<<<<
-- ==== Sys2Proof/Certificates/Slice0/Obligations.lean ====
section
/-! DEFINITION. The statements about the block, one for each obligation of OBLIGATIONS.json. Each docstring names the rules of
spec/ the statement formalises. -/

open Sys2Proof Sys2Proof.Machine

/-! ### Encoding (30_encoding.md) -/

/-- R73's table: the word of each mnemonic, and the OP, KIND and MODE fields the word carries, its reserved bits 0. -/
def Obligations.NineWordsDecodeToTheirCommands : Prop :=
  ∀ row ∈ ([ (0x0000000000000000, .nop,        0x0, 0, 0),
             (0x0000000000000001, .initSil,    0x1, 0, 0),
             (0x0000000000000011, .initSine,   0x1, 1, 0),
             (0x0000000000000021, .initSqr,    0x1, 2, 0),
             (0x0000000000000031, .initNoise,  0x1, 3, 0),
             (0x0000000000000071, .initNoiseS, 0x1, 3, 1),
             (0x0000000000000002, .sample,     0x2, 0, 0),
             (0x0000000000000003, .quant,      0x3, 0, 0),
             (0x0000000000000004, .sampleq,    0x4, 0, 0) ] : List (Word × Instr × BitVec 4 × BitVec 2 × BitVec 1)),
    decode row.1 = .ok row.2.1 ∧ encode row.2.1 = row.1 ∧
    fieldsOfWord row.1 = { op := row.2.2.1, kind := row.2.2.2.1, mode := row.2.2.2.2, rsv := 0 }

/-- R71 to R73: decoding and encoding agree in both directions, over all 64-bit words. -/
def Obligations.DecodeAndEncodeAgree : Prop :=
  (∀ i : Instr, decode (encode i) = .ok i) ∧ (∀ (w : Word) (i : Instr), decode w = .ok i → w = encode i)

/-- R71, R75, R77: a word is a command exactly when none of the illegal forms of R77 applies to its fields. -/
def Obligations.CommandsAreExactlyTheLegalFields : Prop :=
  ∀ w : Word, (∃ i, decode w = .ok i) ↔
    ((w.extractLsb' 0 4).toNat ≤ 4 ∧
     (w.extractLsb' 0 4 ≠ 1 → w.extractLsb' 4 2 = 0) ∧
     (¬ (w.extractLsb' 0 4 = 1 ∧ w.extractLsb' 4 2 = 3) → w.extractLsb' 6 1 = 0) ∧
     w.extractLsb' 7 57 = 0)

/-- R72: a word that is none of the nine runs as a failing command with code 1 and changes nothing but STATUS; a render
that has already failed keeps its STATUS. -/
def Obligations.OtherWordsFailWithIllegalCmd : Prop :=
  ∀ (w : Word) (s : State) (rest : List Transaction),
    (∀ i, w ≠ encode i) → s.pending = .write 0x0 w :: rest →
      decode w = .error .illegal ∧
      (s.status.err = false → step s = .next ({ s with pending := rest }.withErrorCode 1)) ∧
      (s.status.err = true → step s = .next { s with pending := rest })

/-! ### The port (20_memory.md) -/

/-- R90: a CMD write of a word that decodes runs that command, the transaction being taken off the host's list. -/
def Obligations.StepRunsTheDecodedCommand : Prop :=
  ∀ (s : State) (w : Word) (i : Instr) (rest : List Transaction),
    s.pending = .write 0x0 w :: rest → decode w = .ok i → i.wellFormed = true →
      step s = exec i { s with pending := rest }
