-- ==== Sys2Proof/Laws/PerInstr.lean ====
section
/-! SUPPORT. The family EncodedFields: a command's word carries exactly its fields (R71, R73), and they are legal (R77). -/

namespace Sys2Proof.Laws.EncodedFields

/-- The word of the command splits into the command's own fields, and they pass every check. -/
def Statement (i : Instr) : Prop := fieldsOfWord (encode i) = i.fields ∧ (fieldsOfWord (encode i)).wellFormed = true

theorem nop : Statement .nop := by unfold Statement; decide
theorem initSil : Statement .initSil := by unfold Statement; decide
theorem initSine : Statement .initSine := by unfold Statement; decide
theorem initSqr : Statement .initSqr := by unfold Statement; decide
theorem initNoise : Statement .initNoise := by unfold Statement; decide
theorem initNoiseS : Statement .initNoiseS := by unfold Statement; decide
theorem sample : Statement .sample := by unfold Statement; decide
theorem quant : Statement .quant := by unfold Statement; decide
theorem sampleq : Statement .sampleq := by unfold Statement; decide

end Sys2Proof.Laws.EncodedFields
end

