theorem commitSample_inv {s : State} (h : s.Inv) {r : Sampled} (hr : sampleVoice s = .ok r) :
    (commitSample r s).Inv := by
  have hlfsr : r.lfsr.getLsbD 14 = false ∧ r.lfsr ≠ 0 := by
    obtain he | he := sampleVoice_lfsr hr <;> rw [he]
    · exact ⟨h.lfsrTopClear, h.lfsrNonzero⟩
    · exact ⟨advance_bit14 _ _, advance_ne_zero h.lfsrTopClear h.lfsrNonzero⟩
  have hphase : phaseOK (F64.ofBits r.phase) = true ∧ (s.voice.kind = .noise →
      lt64 (F64.ofBits r.phase) (halfPeriod (F64.ofBits s.freqL)) = true) := by
    by_cases hk : s.voice.kind = .noise
    · obtain ⟨htime, rfl⟩ := sampleVoice_noise hr hk
      have hfreq := h.freqLatchedOK
      rw [hk] at hfreq
      obtain ⟨hlegal, hbelow, hbits⟩ := noisePhase_legal hfreq htime
      change phaseOK (F64.ofBits (noisePhase s).toBits) = true ∧ (_ → lt64 (F64.ofBits (noisePhase s).toBits) _ = true)
      rw [hbits]
      exact ⟨hlegal, fun _ => hbelow⟩
    · obtain ⟨-, -, he⟩ := sampleVoice_stateless hr hk
      rw [he]
      exact ⟨h.phaseLegal, h.phaseBelowHalf⟩
  exact { h with
    lfsrTopClear := hlfsr.1
    lfsrNonzero := hlfsr.2
    phaseLegal := hphase.1
    phaseBelowHalf := hphase.2
    ampFinite := sampleVoice_amp_finite h.volLatchedOK hr }

/-- The invariant of a render is kept by every effect. -/
theorem RenderEffect.keeps_inv {s t : State} {tr : Transaction} (he : RenderEffect s tr t) (h : s.Inv) : t.Inv := by
  cases he with
  | reset => exact resetBlock_inv s
  | latch _ hmode hfreq hvol => exact latchVoice_inv h hmode hfreq hvol
  | @failedInit _ c _ =>
    exact { h with noErrorNoCode := (Status.failedInit_codeOK c).1, errorHasCode := (Status.failedInit_codeOK c).2 }
  | keep hsame hstatus =>
    obtain hst | ⟨c, hst⟩ := hstatus
    · exact h.of_sameRender hsame (hst ▸ h.codeOK)
    · exact h.of_sameRender hsame (hst ▸ h.codeOK.record c)
  | quant => exact commitQuant_inv h _
  | sample _ hr => exact commitSample_inv h hr
  | sampleq _ hr => exact commitQuant_inv (commitSample_inv h hr) _

/-! ### The obligations -/

/-- Settles O53: a step has one of the effects of `RenderEffect`, and each keeps the invariant. -/
theorem everyStepKeepsTheInvariant : Obligations.EveryStepKeepsTheInvariant := by
  intro s t h hstep
  obtain rfl | ⟨tr, rest, -, he⟩ := step_effect hstep
  · exact h
  · exact he.keeps_inv { h with }

/-- Settles O48: with ERR = 1 every transaction but INIT and reset keeps STATUS and the render. -/
theorem firstErrorStaysUntilInitOrReset : Obligations.FirstErrorStaysUntilInitOrReset := by
  intro ts s herr hts
  obtain ⟨u, hu, hstatus, hsame⟩ := runHost_keeps (P := fun u => u.status = s.status ∧ SameRender s u)
    (allowed := fun tr => startsAfresh tr = false) (fun _ _ ⟨hst, hsame⟩ => ⟨hst, { hsame with }⟩)
    (fun htr ⟨hst, hsame⟩ ht => by
      obtain ⟨hst', hsame'⟩ := (transact_effect ht).of_err (by rw [hst]; exact herr) htr
      exact ⟨hst'.trans hst, hsame.trans hsame'⟩) ts s hts ⟨rfl, .refl s⟩
  exact ⟨u, hu, hstatus, hsame.amp, hsame.pcm, hsame.voice, hsame.lfsr, hsame.phase, hsame.freqL, hsame.volL⟩

/-- Settles O49: no transaction but INIT and reset clears a warning, and one that leaves an error sets none. -/
theorem warningsStayUntilInitOrReset : Obligations.WarningsStayUntilInitOrReset := by
  constructor
  · intro ts s hts
    exact runHost_keeps
      (P := fun u => (s.status.awarn = true → u.status.awarn = true) ∧ (s.status.cwarn = true → u.status.cwarn = true))
      (fun _ _ h => h)
      (fun htr ⟨ha, hc⟩ ht =>
        have ⟨ha', hc'⟩ := (transact_effect ht).warnings_stay htr
        ⟨ha' ∘ ha, hc' ∘ hc⟩) ts s hts ⟨id, id⟩
  · intro s t hstep hnew
    by_contra herr
    have hold : (t.status.awarn = true → s.status.awarn = true) ∧ (t.status.cwarn = true → s.status.cwarn = true) := by
      obtain rfl | ⟨tr, rest, -, he⟩ := step_effect hstep
      · exact ⟨id, id⟩
      · exact he.no_new_warning_of_err (by simpa using herr)
    rcases hnew with ⟨hs, ht⟩ | ⟨hs, ht⟩
    · exact absurd (hs.symm.trans (hold.1 ht)) nofun
    · exact absurd (hs.symm.trans (hold.2 ht)) nofun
>>>>
Which lines above contain the word "Laws"? Show each of them.

-- ==== Sys2Proof/Laws/PerInstr.lean ====
namespace Sys2Proof.Laws.EncodedFields
end Sys2Proof.Laws.EncodedFields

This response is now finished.